Berlinale: Yearbook


36th Berlin International Film Festival
February 14- 25, 1986

"People may be the legal owners of copyrights, but it is the entire world which truly owns the music of Beethoven, the paintings of El Greco, the writings of Goethe, as well as the films of Chaplin, Griffith, Murnau, Pabst and so many other film-makers.”

(Director and producer Fred Zinnemann. A Retrospective was devoted to him in 1986 and he was awarded a Berlinale Camera, given for the first time this year.)

The poster of the 36th Berlinale

"The Best in Years!"

Wolfram Schütte in the "Frankfurter Rundschau" described the 36th Berlinale as “one of the best in recent years”. But he also reminded his readers of the ever sharper contrast between what the “privileged” Berlinale audience was able to see during the festival and what ended up in the cinemas or on TV. The “provinces” should be understood “not only as a place, but also as a time: the movie theatre everyday outside of major cities”. Small cinemas were starting to go out of business – the increasing commercialisation in the industry was bearing its bitter fruit.

Leading up to the festival there had been intense debates surrounding the West German Competition entries Heilt Hitler! ("Cure Hitler") by Herbert Achternbusch and Stammheim by Reinhard Hauff – again because of “concerned questions” from the Ministry of the Interior. Moritz de Hadeln gave a more lengthy response this time, referring to the “artistic mandate [he had] been given by the Film Festival”, to which he could not do justice, “if [he] began restricting [his] assessment of art based on considerations of appropriateness and necessity”.

"I was against this film."

Federico Fellini’s Ginger e Fred | Ginger and Fred opened a remarkably diverse Competition, which also included Gilsodom by Im Kwon-Taek, Caravaggio by Derek Jarman, Anne Trister by Léa Pool and La Messa é Finita | The Mass Is Ended by Nanni Moretti, which Jury President Gina Lollobrigida would have liked to have awarded with the Golden Bear. There was an uproar surrounding the Golden Bear, in fact: After a stalemate in the jury, a single vote tipped the scale for Stammheim. Gina Lollobrigida subsequently went public with her claim that the decision had been “prefabricated”. The visibly annoyed Jury President did not suppress her disapproval of the majority decision during the awards ceremony at the Zoo Palast: “I was against this film”.

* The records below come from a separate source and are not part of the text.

/-- A launch message for a tag (R361): its status; none while a handle or room is missing. -/
def State.taggedLaunch (s : State) (m : Nat) (tag : Word) (payload : List Byte) : Option (Nat × State) :=
  match s.armed? m tag with
  | none => some (3, s)
  | some k =>
    match k.recd with
    | [] => some (3, s)
    | a :: r =>
      if lrLen r < payload.length then some (4, s)
      else
        let (ok, s) := s.recordValid m k.part a r
        if !ok then some (3, s)
        else
          let (_, s) := s.engWrite (lrWho m r) 0 .store { a := lrBuf r, n := payload.length } (leNat payload)
          (s.launchKernel m { k with recd := r } r (some (lrBuf r))).map fun s => (0, s)

end Sys2Proof.Machine
end

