-- ==== Sys2Proof/Machine/Graph.lean ====
section
/-! DEFINITION. Burdock: the type table, receive arenas, and the operations of major 0x79 (R369 to R391).  An issue sets
its operation up or resumes it and waits in its slot; each `GRAPH_VISIT` makes one visit; the issue completes when its
thread issues next. -/

namespace Sys2Proof.Machine

/-! ### Types (R370, R371) -/

/-- The physical base of a space's type table; 0 for none. -/
def State.ttab (s : State) (w : Who) : Nat := (rw (s.record w.m w.unit w.asid) 1).toNat

/-- The four words of a type's entry. -/
def State.typeEntry (s : State) (w : Who) (t : Nat) : List Word :=
  (List.range 4).map fun k => BitVec.ofNat 64 (s.homeDw (s.ttab w + 32 * t + 8 * k))

/-- A type as an operation uses it: words, and which of them are pointers. -/
structure GType where
  words : Nat
  ptr : Nat → Bool

/-- The defined type of a number. -/
def State.gtype? (s : State) (w : Who) (t : Nat) : Option GType :=
  if s.ttab w = 0 then none
  else
    let e := s.typeEntry w t
    let words := fld (lw e 0) 0 21
    match fld (lw e 0) 60 4 with
    | 1 => some { words, ptr := fun w => (lw e 1).getLsbD w }
    | 2 => some { words, ptr := fun w => (lw e 3).getLsbD (1 + (w - 1) % ((lw e 2).toNat - 1)) }
    | _ => none

/-- The entry that a layout map defines; none where the map breaks R370. -/
def State.entryOf (s : State) (who : Who) (w : List Word) : Option (List Word) :=
  let words := fld (lw w 0) 0 21
  if fld (lw w 0) 21 39 != 0 || lw w 2 != 0 || lw w 3 != 0 then none
  else
    match fld (lw w 0) 60 4 with
    | 0 => some [0, 0, 0, 0]
    | 1 =>
      if 1 ≤ words && words ≤ 64 && !(lw w 1).getLsbD 0 && (lw w 1).toNat < 2 ^ words then some [lw w 0, lw w 1, 0, 0]
      else none
    | 2 =>
      let e := s.typeEntry who (fld (lw w 1) 48 16)
      let k := fld (lw e 0) 0 21
      let n := fld (lw w 1) 0 20
      if fld (lw w 1) 20 28 = 0 && 1 ≤ n && fld (lw e 0) 60 4 = 1 && 2 ≤ k && words = 1 + n * (k - 1) && words ≤ 2 ^ 20 then
        some [lw w 0, lw w 1, BitVec.ofNat 64 k, lw e 1]
      else none
    | _ => none

/-- A graph trap (cause 0x0A). -/
def graphTrap {α : Type} (detail : Nat) (a : Word := 0) : M α := trapAt 0x0A detail a

/-- `GTYPE` (R371). -/
def execGtype (h : Hdr) (ga gb : Reg) (s : State) : Host.Outcome State Fault Refusal :=
  issue h (.gtype h ga gb) (do
    let t ← rg ga
    let b ← rg gb
    let x ← getSeg
    if fld t 16 48 != 0 || t = 0 || (← getSt).ttab x.who = 0 then graphTrap 7 t
    aligned 8 b
    let w ← loadDws b 4
    match (← getSt).entryOf x.who w with
    | none => graphTrap 7 b
    | some e => liftM' fun s => s.storeDws (s.ttab x.who + 32 * t.toNat) none e) s

/-! ### Arenas (R383, R384) -/

def Arena.key (a : Arena) : Nat := a.part * 16 + a.num

/-- Whether the descriptor at an address keeps R383; a page fault is the caller's. -/
def descriptorOk (a : Word) : M Bool := do
  if a.toNat % 16 != 0 then return false
  match regionOf a with
  | .userStore _ | .firmStore _ | .beyond => return false
  | .nonCanonical => pageFault .nonCanonical a
  | .paged =>
    let t ← xlat .store a
    if t.posted then return false
    return fld (BitVec.ofNat 64 (← loadBytes false false a 8)) 0 3 == 0

/-- `GARENA` (R384). -/
def execGarena (h : Hdr) (ga gb : Reg) (s : State) : Host.Outcome State Fault Refusal :=
  issue h (.garena h ga gb) (do
    let n ← rg ga
    let b ← rg gb
    let x ← getSeg
    if fld n 4 60 != 0 then graphTrap 8
    let k := x.id.part * 16 + n.toNat
    if b = 0 then
      liftM' fun s => s.modMod x.id.m fun y => { y with eng := { y.eng with arenas := dropBy Arena.key k y.eng.arenas } }
    else
      if !(← descriptorOk b) then graphTrap 8
      let a : Arena := { part := x.id.part, num := n.toNat, desc := b, asid := x.sc.asid }
      liftM' fun s => s.modMod x.id.m fun y => { y with eng := { y.eng with arenas := putBy Arena.key a y.eng.arenas } }) s

/-! ### The work space (R372 to R376) -/

/-- Stack frames and map entries of a work space (R374). -/
def GraphOp.frames (g : GraphOp) : Nat := (128 * g.len - 128) / 128
def GraphOp.capacity (g : GraphOp) : Nat := (128 * g.len - 128 - 32 * g.frames) / 32

/-- The status word (R376). -/
def GraphOp.status (g : GraphOp) : Word :=
  BitVec.ofNat 64 (g.op * 2 ^ 61 + bit g.m 60 + bit g.mm 59 + g.endc * 2 ^ 56 + g.why * 2 ^ 52 + g.word % 2 ^ 20 * 2 ^ 32
    + g.objs % 2 ^ 32)

/-- The physical address of the header. -/
def GraphOp.ws (g : GraphOp) : Nat := storeAddr g.cell (128 * g.base)

/-- The header words that change: W0, W1, W5 to W8. -/
def GraphOp.header (g : GraphOp) (busy : Bool) : List (Nat × Word) :=
  [(0, BitVec.ofNat 64 (g.seg.handle * 2 ^ 32 + g.op * 2 ^ 16 + bit busy 0)), (1, g.status), (5, BitVec.ofNat 64 g.acc),
   (6, BitVec.ofNat 64 (if g.op = 6 then 0 else g.next % 2 ^ 32)), (7, BitVec.ofNat 64 (g.stack.length * 2 ^ 32 + g.map.length)), (8, g.at_)]

/-- Writes header words. -/
def State.putHeader (s : State) (g : GraphOp) (l : List (Nat × Word)) : State :=
  l.foldl (fun s w => s.homeStore (g.ws + 8 * w.1) 8 w.2.toNat none) s

/-- The operation in a work space. -/
def State.graph? (s : State) (cell base : Nat) : Option GraphOp :=
  (s.mod (cellModule cell)).eng.graphs.find? fun g => g.cell == cell && g.base == base

/-- Takes the operation of a work space out, with its registrations (R374). -/
def State.dropGraph (s : State) (cell base : Nat) : State :=
  s.modMod (cellModule cell) fun y => { y with eng := { y.eng with
    graphs := y.eng.graphs.filter fun g => !(g.cell == cell && g.base == base) } }

def State.putGraph (s : State) (g : GraphOp) : State :=
  (s.dropGraph g.cell g.base).modMod (cellModule g.cell) fun y =>
    { y with eng := { y.eng with graphs := y.eng.graphs ++ [g] } }

/-- The ownership an operation takes (R388). -/
def GraphOp.owner (g : GraphOp) : Owner := .graph g.cell g.base

/-- Whether an owner owns a line. -/
def State.owns (s : State) (o : Owner) : Bool := s.fab.owned.any fun x => x.owner == o

/-- Whether a program has stored 0 to W0 and so abandoned the operation (R374). -/
def State.abandoned (s : State) (g : GraphOp) : Bool := !(s.dw g.ws).getLsbD 0

/-- Frees the guard that a `.SNAP` operation has taken, as `GREL` does (R380). -/
def State.freeGuard (s : State) (g : GraphOp) : State :=
  match g.guard with
  | none => s
  | some pa =>
    match s.homeOp pa g.seg .grel with
    | .done _ _ s => s
    | .waits .. | .full => s

/-! ### Reading an object (R378) -/

/-- What becomes of a step of an operation: it goes on, it ends with a code of R376, or it traps. -/
inductive GStop where
  | again
  | ends (code : Nat)
  | trap (cause detail : Nat) (addr : Word)
  deriving DecidableEq, Repr

/-- What reading an object gives. -/
inductive GRead where
  | object (o : GObj) (lines : List Nat)
  | trap (cause detail : Nat) (addr : Word)
  /-- a line of it has to be waited for -/
  | wait
  deriving DecidableEq, Repr
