-- ==== Sys2Proof/Machine/Exchange.lean ====
section
/-! DEFINITION. Exchanges: groups, the instructions of major 0x7A, the calendar, the phases, failover (R416 to R434). -/

namespace Sys2Proof.Machine

/-! ### Groups and names (R416 to R418) -/

/-- Group and exchange number of a name. -/
def nameGroup (n : Nat) : Nat := n % 256

/-- The group-table entry of an image at a physical address, or none where the image withdraws or is refused; the flag
tells whether it is taken (R417). -/
def State.readImage (s : State) (m grp pa : Nat) : Bool × Option Group :=
  let l := s.homeBytesAt pa 2112
  let w := BitVec.ofNat 64 (leNat (l.take 8))
  let n := fld w 47 10 + 1
  let mods := (List.range n).map fun j => leNat ((l.drop (64 + 2 * j)).take 2)
  let zero (lo k : Nat) : Bool := ((l.drop lo).take k).all (· == 0)
  if !w.getLsbD 63 then (true, none)
  else if n < 2 || n ≤ fld w 37 10 || fld w 0 13 != 0 || !zero 8 56 || !zero (64 + 2 * n) (2048 - 2 * n) ||
      mods.any (fun x => 4096 ≤ x) || !decide mods.Nodup then (false, none)
  else (true, some { index := grp, en := true, part := fld w 57 6, me := fld w 37 10, members := mods, prim := fld w 25 12
                     stby := fld w 13 12, epoch := 0, beat := s.cyc m, heard := s.cyc m })

/-- Loads a group-table entry from its image; tells whether the image is taken. -/
def State.loadGroup (s : State) (m grp pa : Nat) : Bool × State :=
  match s.readImage m grp pa with
  | (false, _) => (false, s)
  | (true, some g) => (true, s.setGroup m g)
  | (true, none) => (true, match s.group? m grp with
      | some g => s.setGroup m { index := grp, prim := g.prim, stby := g.stby, epoch := g.epoch }
      | none => s)

/-- The group that a valid name belongs to (R418). -/
def State.validName (s : State) (m part : Nat) (w : Word) : Option Group :=
  if fld w 24 40 != 0 then none
  else (s.group? m (nameGroup w.toNat)).filter fun g => g.en && g.part == part && g.members.contains m

/-- Whether the device map enables a module's Yarrow (R464). -/
def State.arbOn (s : State) (m : Nat) : Bool :=
  (s.mod m).units.map.isEmpty || (mapByte (s.mod m).units.map 16).testBit 6

/-- Whether a module arbitrates a name: it is the primary of its group, and its Yarrow is enabled (R428, R464). -/
def State.arbitrates (s : State) (m name : Nat) : Bool :=
  ((s.group? m (nameGroup name)).any fun g => g.prim == m) && s.arbOn m

/-- Members and open exchanges, by name. -/
def Member.key (x : Member) : Nat := x.name
def Arb.key (x : Arb) : Nat := x.name

def State.member? (s : State) (m name : Nat) : Option Member := getBy Member.key name (s.mod m).eng.members
def State.setMember (s : State) (m : Nat) (x : Member) : State :=
  s.modMod m fun y => { y with eng := { y.eng with members := putBy Member.key x y.eng.members } }
def State.arb? (s : State) (m name : Nat) : Option Arb := getBy Arb.key name (s.mod m).eng.arbs
def State.setArb (s : State) (m : Nat) (x : Arb) : State :=
  s.modMod m fun y => { y with eng := { y.eng with arbs := putBy Arb.key x y.eng.arbs } }
def State.dropArb (s : State) (m name : Nat) : State :=
  s.modMod m fun y => { y with eng := { y.eng with arbs := dropBy Arb.key name y.eng.arbs } }

/-- Whether a module is left out of its groups (R413). -/
def State.isOut (s : State) (m : Nat) : Bool := !s.fab.present.contains m || (s.mod m).dev.outside || !(s.mod m).dev.joined

/-- Member i of a list of modules that holds a part in an exchange. -/
def State.memberAt (s : State) (mods : List Nat) (i name : Nat) : Option Member :=
  (mods[i]?).bind fun m => s.member? m name

/-- The arbiters of a group: its primary, and its standby where one is named. -/
def Group.arbiters (g : Group) : List Nat := if g.stby = 0xFFF then [g.prim] else [g.prim, g.stby]

/-! ### DPOST (R419, R421) -/

/-- A count rounded up to whole lines. -/
def roundLine (n : Nat) : Nat := (n + 127) / 128 * 128

/-- Posts a row at an arbiter. -/
def State.postRow (s : State) (m name : Nat) (g : Group) (row : List Nat) : State :=
  let a := (s.arb? m name).getD { name, members := g.members, rows := List.replicate g.members.length none
                                  ready := List.replicate g.members.length none }
  s.setArb m { a with rows := a.rows.set g.me (some row) }

/-- A format trap. -/
def xTrap (detail : Nat) (a : Word) : M Unit := trapAt 0x04 detail a

/-- The group of a name, or the trap of a name that is not valid. -/
def needName (w : Word) : M Group := do
  let x ← getSeg
  match (← getSt).validName x.id.m x.id.part w with
  | some g => return g
  | none => trapAt 0x04 13 w

/-- What a waiting instruction has read before its wait, or reads now where it has not waited (R421, R424). -/
def latched (read : M (List Word)) : M (List Word) := do
  let x ← getSeg
  if x.latch.isEmpty then
    let l ← read
    modSg fun y => { y with latch := l }
    return l
  else return x.latch

/-- `DPOST` (R421): the row that it has read before a wait is the row that it posts. -/
def execDpost (h : Hdr) (ga gb : Reg) (s : State) : Host.Outcome State Fault Refusal :=
  issue h (.dpost h ga gb) (do
    let a ← rg ga
    let b ← rg gb
    let x ← getSeg
    let g ← needName b
    aligned 64 a
    let row ← latched (loadDws (a + 64) g.members.length)
    if row.any fun c => 2 ^ 40 < c.toNat then xTrap 15 a
    let name := b.toNat
    let s ← getSt
    if (s.member? x.id.m name).any fun y => y.st != .done then xTrap 14 b
    let opened := ((s.mod g.prim).eng.arbs.filter fun y => nameGroup y.name == nameGroup name).length
    if 64 ≤ opened && (s.arb? g.prim name).isNone then throw (.park { seg := x.id, on := .post name })
    let pr := row.map fun c => roundLine c.toNat
    let y : Member := { name, part := x.id.part, kernel := x.sc.kernel, asid := x.sc.asid, firm := x.sc.firm, row := pr
                        epoch := g.epoch, sent := pr.map fun _ => 0, recv := pr.map fun _ => 0 }
    liftM' fun s => g.arbiters.foldl (fun s m => s.postRow m name g pr) (s.setMember x.id.m y)) s

/-! ### The calendar (R422, R423) -/

/-- Puts a pair where the order of the calendar wants it: bytes descending, then sender, then receiver ascending. -/
def pairInsert (p : Nat × Nat × Nat) : List (Nat × Nat × Nat) → List (Nat × Nat × Nat)
  | [] => [p]
  | q :: l =>
    let before := decide (q.2.2 < p.2.2) || (p.2.2 == q.2.2 && (decide (p.1 < q.1) || (p.1 == q.1 && decide (p.2.1 < q.2.1))))
    if before then p :: q :: l else q :: pairInsert p l

/-- The pairs with bytes left, in the calendar's order. -/
def pairSort (l : List (Nat × Nat × Nat)) : List (Nat × Nat × Nat) := l.foldl (fun a p => pairInsert p a) []

/-- The matching of a phase: each member sends to one and receives from one at most. -/
def matchPairs (l : List (Nat × Nat × Nat)) : List (Nat × Nat × Nat) :=
  l.foldl (fun m p => if m.any fun q => q.1 == p.1 || q.2.1 == p.2.1 then m else m ++ [p]) []

/-- The calendar of the pairs with bytes left, in at most as many phases as `fuel`. -/
def calendar (l : List (Nat × Nat × Nat)) : Nat → List Phase
  | 0 => []
  | fuel + 1 =>
    let l := (l.filter fun p => p.2.2 != 0)
    match matchPairs (pairSort l) with
    | [] => []
    | m =>
      let low := m.foldl (fun a p => if a = 0 then p.2.2 else Nat.min a p.2.2) 0
      let q := (low + 4095) / 4096 * 4096
      let moves := m.map fun p => (p.1, p.2.1, Nat.min p.2.2 q)
      let left := l.map fun p =>
        match moves.find? fun x => x.1 == p.1 && x.2.1 == p.2.1 with
        | some x => (p.1, p.2.1, p.2.2 - x.2.2)
        | none => p
      { q, moves } :: calendar left fuel

/-- The start of phase k after the start of the grant (R423). -/
def phaseTime (t0 : Nat) (cal : List Phase) (k : Nat) : Nat := (cal.take k).foldl (fun t p => t + p.q / 2048 + 512) t0

/-- The members an exchange goes on without. -/
def State.absentOf (s : State) (a : Arb) : List Nat :=
  (List.range a.members.length).filter fun i => a.absent.contains i || s.isOut (a.members.getD i 0)

/-- The bytes that each pair has still to move: what was posted, less what was sent (R422, R429). -/
def State.remains (s : State) (a : Arb) : List (Nat × Nat × Nat) :=
  let n := a.members.length
  let out := s.absentOf a
  let of (i : Nat) : List (Nat × Nat × Nat) :=
    let row := (a.rows.getD i none).getD []
    let x := s.memberAt a.members i a.name
    (List.range n).filterMap fun j =>
      let sent := (x.map fun x => x.sent.getD j 0).getD 0
      let fail := x.any fun x => x.failed.contains j
      if out.contains i || out.contains j || fail then none else some (i, j, row.getD j 0 - sent)
  ((List.range n).map of).flatten.filter fun p => p.2.2 != 0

German history was also present in the Forum: The most important and outstanding of this year’s Forum films was Claude Lanzmann’s nine-hour documentary Shoah on the Nazi’s machinery of murder and the genocide of the European Jews. Screenings were followed by discussions with the director. There were other films in the programme engaging with the history of German national socialism: Partisans of Vilna by Josh Waletzky about the Jewish youths who organized the resistance in the Vilna ghetto; We were so beloved, a documentary about Jewish immigrants from Nazi Germany in New York; and two documentaries by Lea Rosh, Ein Naziprozess and Vernichtung durch Arbeit.

Another focus of the Forum was on new Argentinean cinema. These films dealt with the difficulties of reviving democratic traditions after years of a brutal military regime and endeavours to bring the former rulers to justice for their crimes.

Info-Schau becomes the Panorama

The Info-Schau led by Manfred Salzgeber had a new name this year: Panorama. The section maintained the structure and orientation Salzgeber had built up in previous years, presenting a programme of innovative, mostly independently produced films. His short film and documentary series prepared the way for the programmatic structure that still characterises the Panorama today. Encouraged by the success of the Mediterranean and Baltic Sea Panoramas of the previous years, a Black Sea Panorama now showed films from Romania, the Soviet Union, Turkey and three films from Bulgaria alone. Bulgaria was remarkably present this year with Eduard Eduard Sachariev’s Skapa moya, skapi moy | My Darling, My Darling in the Competition as well.

1986 saw a turnover at the head of the Kinderfilmfest, as Gaby Sikorski had decided to go work for UNICEF. She bequeathed her successors Renate Zylla and Manfred Hobsch a healthy, lively festival with a steadily growing audience. The most significant innovation this year was the Kinderjury. After frequent suggestions to this effect in the past, there was now a prize awarded by the actual target audience of the section along with those given out by UNICEF and the CIFEJ (Centre International du Film pour l’Enfance et la Jeunesse).

Children get to have their say in the Kinderfilmfest

Back in 1981, Gaby Sikorski had introduced questionnaires at the Kinderfilmfest, allowing audience members to record their opinions about the films. Many took advantage of this option and the filmmakers valued the spontaneous feedback; but the idea of using the questionnaires to find potential jury members was not hit upon until much later.

The “Berlinale Camera” was also new. This award is used to thank a film personality to whom the film festival feels especially attached. The first recipients of this show of gratitude were Fred Zinnemann, who was also the subject of a Retrospective, and Sydney Pollack, whose Out of Africa was shown out of competition.